Add-NpsPolicyCondition -Name "DomainMachines" -Condition "WindowsGroups == 'DOMAIN\\Domain Computers'"
Set-NpsPolicy -Name "DomainMachines" -AccessAllowed $true

While RADIUS works seamlessly with domain-joined Windows devices, mobile devices require special consideration:

• PSP/iPod Touch: Limited to WPA2-Enterprise with PEAP-MSCHAPv2
• Android/iOS: Supports modern EAP methods (TLS, TTLS)
• Legacy devices: May require fallback to less secure methods

Here's how to configure a Cisco WLC for mixed device support:

config wlan security wpa akm dot1x enable 
config wlan security wpa akm psk enable 
config wlan security wpa akm psk set-key ascii  
config wlan security wpa akm psk set-key-format ascii 

For your requirement to segment WiFi traffic without MAC exceptions:

1. Create a separate VLAN for wireless clients
2. Use DHCP options to provide different configurations:

   dhcpd.conf:
   subnet 10.0.2.0 netmask 255.255.255.0 {
     option routers 10.0.2.1;
     option domain-name-servers 10.0.1.10;
     range 10.0.2.100 10.0.2.200;
     option captive-portal "https://portal.yourschool.edu";
   }

3. Implement firewall rules to redirect unauthenticated traffic

For a school with 150+ devices, I recommend this hybrid approach:

• Domain devices: RADIUS authentication via NPS
• Personal devices: Captive portal with AD integration
• Segregation: Different VLANs with controlled routing

Here's a basic FreeRADIUS configuration for mixed authentication:

# /etc/freeradius/3.0/sites-available/school-wifi
authorize {
    if (NAS-IP-Address == 10.0.1.100) {
        update control {
            Cleartext-Password := "%{mschap:User-Password}"
        }
        mschap
    }
    else {
        ldap
    }
}

authenticate {
    Auth-Type LDAP {
        ldap
    }
    Auth-Type MS-CHAP {
        mschap
    }
}

Remember to test thoroughly with different device types before full deployment. The combination of RADIUS for domain devices and captive portal for guests provides both security and flexibility.

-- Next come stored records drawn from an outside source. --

theorem tAddImm8 (rd : LowReg) (imm8 : BitVec 8) :
    Statement (.tAddImm8 rd imm8) := by
  intro _
  simp (disch := decide) [encode, Code.decode, decodeThumb, decodeThumbImm8, extractLsb'_append_eq_of_le,
    extractLsb'_append_eq_of_add_le, getLsbD_append, getLsbD_ofBool_zero, -Nat.reduceAdd, -extractLsb'_toNat, -getLsbD_eq_getElem]

theorem tSubImm8 (rd : LowReg) (imm8 : BitVec 8) :
    Statement (.tSubImm8 rd imm8) := by
  intro _
  simp (disch := decide) [encode, Code.decode, decodeThumb, decodeThumbImm8, extractLsb'_append_eq_of_le,
    extractLsb'_append_eq_of_add_le, getLsbD_append, getLsbD_ofBool_zero, -Nat.reduceAdd, -extractLsb'_toNat, -getLsbD_eq_getElem]

theorem tAnd (rs rd : LowReg) :
    Statement (.tAnd rs rd) := by
  intro _
  simp (disch := decide) [encode, Code.decode, decodeThumb, decodeThumbAlu, encodeThumbAlu, extractLsb'_append_eq_of_le,
    extractLsb'_append_eq_of_add_le, getLsbD_append, getLsbD_ofBool_zero, -Nat.reduceAdd, -extractLsb'_toNat, -getLsbD_eq_getElem]

theorem tEor (rs rd : LowReg) :
    Statement (.tEor rs rd) := by
  intro _
  simp (disch := decide) [encode, Code.decode, decodeThumb, decodeThumbAlu, encodeThumbAlu, extractLsb'_append_eq_of_le,
    extractLsb'_append_eq_of_add_le, getLsbD_append, getLsbD_ofBool_zero, -Nat.reduceAdd, -extractLsb'_toNat, -getLsbD_eq_getElem]

theorem tLslReg (rs rd : LowReg) :
    Statement (.tLslReg rs rd) := by
  intro _
  simp (disch := decide) [encode, Code.decode, decodeThumb, decodeThumbAlu, encodeThumbAlu, extractLsb'_append_eq_of_le,
    extractLsb'_append_eq_of_add_le, getLsbD_append, getLsbD_ofBool_zero, -Nat.reduceAdd, -extractLsb'_toNat, -getLsbD_eq_getElem]

theorem tLsrReg (rs rd : LowReg) :
    Statement (.tLsrReg rs rd) := by
  intro _
  simp (disch := decide) [encode, Code.decode, decodeThumb, decodeThumbAlu, encodeThumbAlu, extractLsb'_append_eq_of_le,
    extractLsb'_append_eq_of_add_le, getLsbD_append, getLsbD_ofBool_zero, -Nat.reduceAdd, -extractLsb'_toNat, -getLsbD_eq_getElem]

theorem tAsrReg (rs rd : LowReg) :
    Statement (.tAsrReg rs rd) := by
  intro _
  simp (disch := decide) [encode, Code.decode, decodeThumb, decodeThumbAlu, encodeThumbAlu, extractLsb'_append_eq_of_le,
    extractLsb'_append_eq_of_add_le, getLsbD_append, getLsbD_ofBool_zero, -Nat.reduceAdd, -extractLsb'_toNat, -getLsbD_eq_getElem]

theorem tAdc (rs rd : LowReg) :
    Statement (.tAdc rs rd) := by
  intro _
  simp (disch := decide) [encode, Code.decode, decodeThumb, decodeThumbAlu, encodeThumbAlu, extractLsb'_append_eq_of_le,
    extractLsb'_append_eq_of_add_le, getLsbD_append, getLsbD_ofBool_zero, -Nat.reduceAdd, -extractLsb'_toNat, -getLsbD_eq_getElem]

theorem tSbc (rs rd : LowReg) :
    Statement (.tSbc rs rd) := by
  intro _
  simp (disch := decide) [encode, Code.decode, decodeThumb, decodeThumbAlu, encodeThumbAlu, extractLsb'_append_eq_of_le,
    extractLsb'_append_eq_of_add_le, getLsbD_append, getLsbD_ofBool_zero, -Nat.reduceAdd, -extractLsb'_toNat, -getLsbD_eq_getElem]

theorem tRorReg (rs rd : LowReg) :
    Statement (.tRorReg rs rd) := by
  intro _
  simp (disch := decide) [encode, Code.decode, decodeThumb, decodeThumbAlu, encodeThumbAlu, extractLsb'_append_eq_of_le,
    extractLsb'_append_eq_of_add_le, getLsbD_append, getLsbD_ofBool_zero, -Nat.reduceAdd, -extractLsb'_toNat, -getLsbD_eq_getElem]

theorem tTst (rs rd : LowReg) :
    Statement (.tTst rs rd) := by
  intro _
  simp (disch := decide) [encode, Code.decode, decodeThumb, decodeThumbAlu, encodeThumbAlu, extractLsb'_append_eq_of_le,
    extractLsb'_append_eq_of_add_le, getLsbD_append, getLsbD_ofBool_zero, -Nat.reduceAdd, -extractLsb'_toNat, -getLsbD_eq_getElem]

theorem tNeg (rs rd : LowReg) :
    Statement (.tNeg rs rd) := by
  intro _
  simp (disch := decide) [encode, Code.decode, decodeThumb, decodeThumbAlu, encodeThumbAlu, extractLsb'_append_eq_of_le,
    extractLsb'_append_eq_of_add_le, getLsbD_append, getLsbD_ofBool_zero, -Nat.reduceAdd, -extractLsb'_toNat, -getLsbD_eq_getElem]

theorem tCmpReg (rs rd : LowReg) :
    Statement (.tCmpReg rs rd) := by
  intro _
  simp (disch := decide) [encode, Code.decode, decodeThumb, decodeThumbAlu, encodeThumbAlu, extractLsb'_append_eq_of_le,
    extractLsb'_append_eq_of_add_le, getLsbD_append, getLsbD_ofBool_zero, -Nat.reduceAdd, -extractLsb'_toNat, -getLsbD_eq_getElem]

theorem tCmn (rs rd : LowReg) :
    Statement (.tCmn rs rd) := by
  intro _
  simp (disch := decide) [encode, Code.decode, decodeThumb, decodeThumbAlu, encodeThumbAlu, extractLsb'_append_eq_of_le,
    extractLsb'_append_eq_of_add_le, getLsbD_append, getLsbD_ofBool_zero, -Nat.reduceAdd, -extractLsb'_toNat, -getLsbD_eq_getElem]
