/-! ### ARM data processing, one step each -/

-- S1
theorem test_armMov : gives (one 32 0xE3A01064 (start 0x0 0x0 []))
    [(1, 0x64), (15, 0x4)] 0x0 = true := by decide
-- S2
theorem test_armAdd : gives (one 32 0xE0902001 (start 0x0 0x0 [(0, 0xFFFFFFFE), (1, 0x5)]))
    [(2, 0x3)] 0x20000000 = true := by decide
-- S3
theorem test_armCmp : gives (one 32 0xE1530004 (start 0x0 0x0 [(3, 0x7), (4, 0x7)]))
    [(3, 0x7), (4, 0x7), (15, 0x4)] 0x60000000 = true := by decide
-- A1
theorem test_armAnd : gives (one 32 0xE0010002 (start 0x0 0x10000000 [(1, 0xF0F0F0F0), (2, 0xFF00FF00)]))
    [(0, 0xF000F000)] 0x10000000 = true := by decide
-- A2
theorem test_armAnd_2 : gives (one 32 0xE0110082 (start 0x0 0x10000000 [(1, 0xFFFFFFFF), (2, 0x80000000)]))
    [(0, 0x0)] 0x70000000 = true := by decide
-- A3
theorem test_armEor : gives (one 32 0xE0333003 (start 0x0 0x0 [(3, 0x1234)]))
    [(3, 0x0)] 0x40000000 = true := by decide
-- A4
theorem test_armSub : gives (one 32 0xE2500001 (start 0x0 0x0 [(0, 0x0)]))
    [(0, 0xFFFFFFFF)] 0x80000000 = true := by decide
-- A5
theorem test_armRsb : gives (one 32 0xE2700000 (start 0x0 0x0 [(0, 0x80000000)]))
    [(0, 0x80000000)] 0x80000000 = true := by decide
-- A7: Rn = 15 gets 4 more, the flags do not
theorem test_armAdd_2 : gives (one 32 0xE29F0000 (start 0x100 0xF0000000 []))
    [(0, 0x108), (15, 0x104)] 0x0 = true := by decide
-- A10: the shifter sets C before the carry-in is read
theorem test_armAdcs : gives (one 32 0xE0B10082 (start 0x0 0x0 [(1, 0x0), (2, 0x80000000)]))
    [(0, 0x1)] 0x20000000 = true := by decide
-- A11
theorem test_armAdc : gives (one 32 0xE0A10002 (start 0x0 0x20000000 [(1, 0xFFFFFFFF), (2, 0x0)]))
    [(0, 0x0)] 0x20000000 = true := by decide
-- A12
theorem test_armSbc : gives (one 32 0xE0D10002 (start 0x0 0x0 [(1, 0x5), (2, 0x3)]))
    [(0, 0x1)] 0x20000000 = true := by decide
-- A13
theorem test_armSbc_2 : gives (one 32 0xE0D10002 (start 0x0 0x0 [(1, 0x5), (2, 0xFFFFFFFF)]))
    [(0, 0x5)] 0x20000000 = true := by decide
-- A14
theorem test_armRsc : gives (one 32 0xE0E10002 (start 0x0 0x20000000 [(1, 0x3), (2, 0x5)]))
    [(0, 0x2)] 0x20000000 = true := by decide
-- A16: the rotation writes no C
theorem test_armTst : gives (one 32 0xE3100102 (start 0x0 0x0 [(0, 0x80000000)]))
    [(0, 0x80000000)] 0x80000000 = true := by decide
-- A17
theorem test_armTeq : gives (one 32 0xE1300001 (start 0x0 0x0 [(0, 0x7), (1, 0x7)]))
    [(15, 0x4)] 0x40000000 = true := by decide
-- A18
theorem test_armCmn : gives (one 32 0xE3700001 (start 0x0 0x0 [(0, 0xFFFFFFFF)]))
    [(15, 0x4)] 0x60000000 = true := by decide
-- A19
theorem test_armOrr : gives (one 32 0xE3800CFF (start 0x0 0x0 [(0, 0x11)]))
    [(0, 0xFF11)] 0x0 = true := by decide
-- A21: LSR #0 is no shift
theorem test_armMovs : gives (one 32 0xE1B00021 (start 0x0 0x0 [(1, 0x80000000)]))
    [(0, 0x80000000)] 0x80000000 = true := by decide
-- A22
theorem test_armBic : gives (one 32 0xE3C0000F (start 0x0 0x0 [(0, 0x1234)]))
    [(0, 0x1230)] 0x0 = true := by decide
-- A23
theorem test_armMvn : gives (one 32 0xE3E00000 (start 0x0 0x0 []))
    [(0, 0xFFFFFFFF)] 0x0 = true := by decide
-- A24: T is not inferred
theorem test_armMov_pc : gives (one 32 0xE1A0F00E (start 0x0 0x0 [(14, 0x201)]))
    [(15, 0x201)] 0x0 = true := by decide
-- A25
theorem test_armCondFails : gives (one 32 0x12800001 (start 0x0 0x40000000 [(0, 0x5)]))
    [(0, 0x5), (15, 0x4)] 0x40000000 = true := by decide
-- A26
theorem test_armCondNever : gives (exec (decodeArm 0xF3A00001#32) (start 4 0 [(0, 5)])) [(0, 5), (15, 4)] 0 = true := by decide
-- A27 under document
theorem test_armExtDp : gives (one 32 0xE0000291 (start 0x0 0x0 [(0, 0xFF), (1, 0x3)]))
    [(0, 0x60)] 0x0 = true := by decide
-- A27 under refuse
theorem test_armExtDp_2 : refuses (one 32 0xE0000291 (strict (start 0 0 [])))
    ⟨0x0, some (.word 0xE0000291)⟩ = true := by decide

When implementing RADIUS authentication in your educational network environment, there are several technical considerations to address. Here's how RADIUS authentication works in practice with Microsoft environments:

# Example NPS (Network Policy Server) configuration for Windows Server
# This creates a RADIUS client for your access points
New-NpsRadiusClient -Name "SchoolWAPs" -Address "192.168.1.0/24" -SharedSecret "YourComplexSecretHere" -VendorName "RADIUS Standard"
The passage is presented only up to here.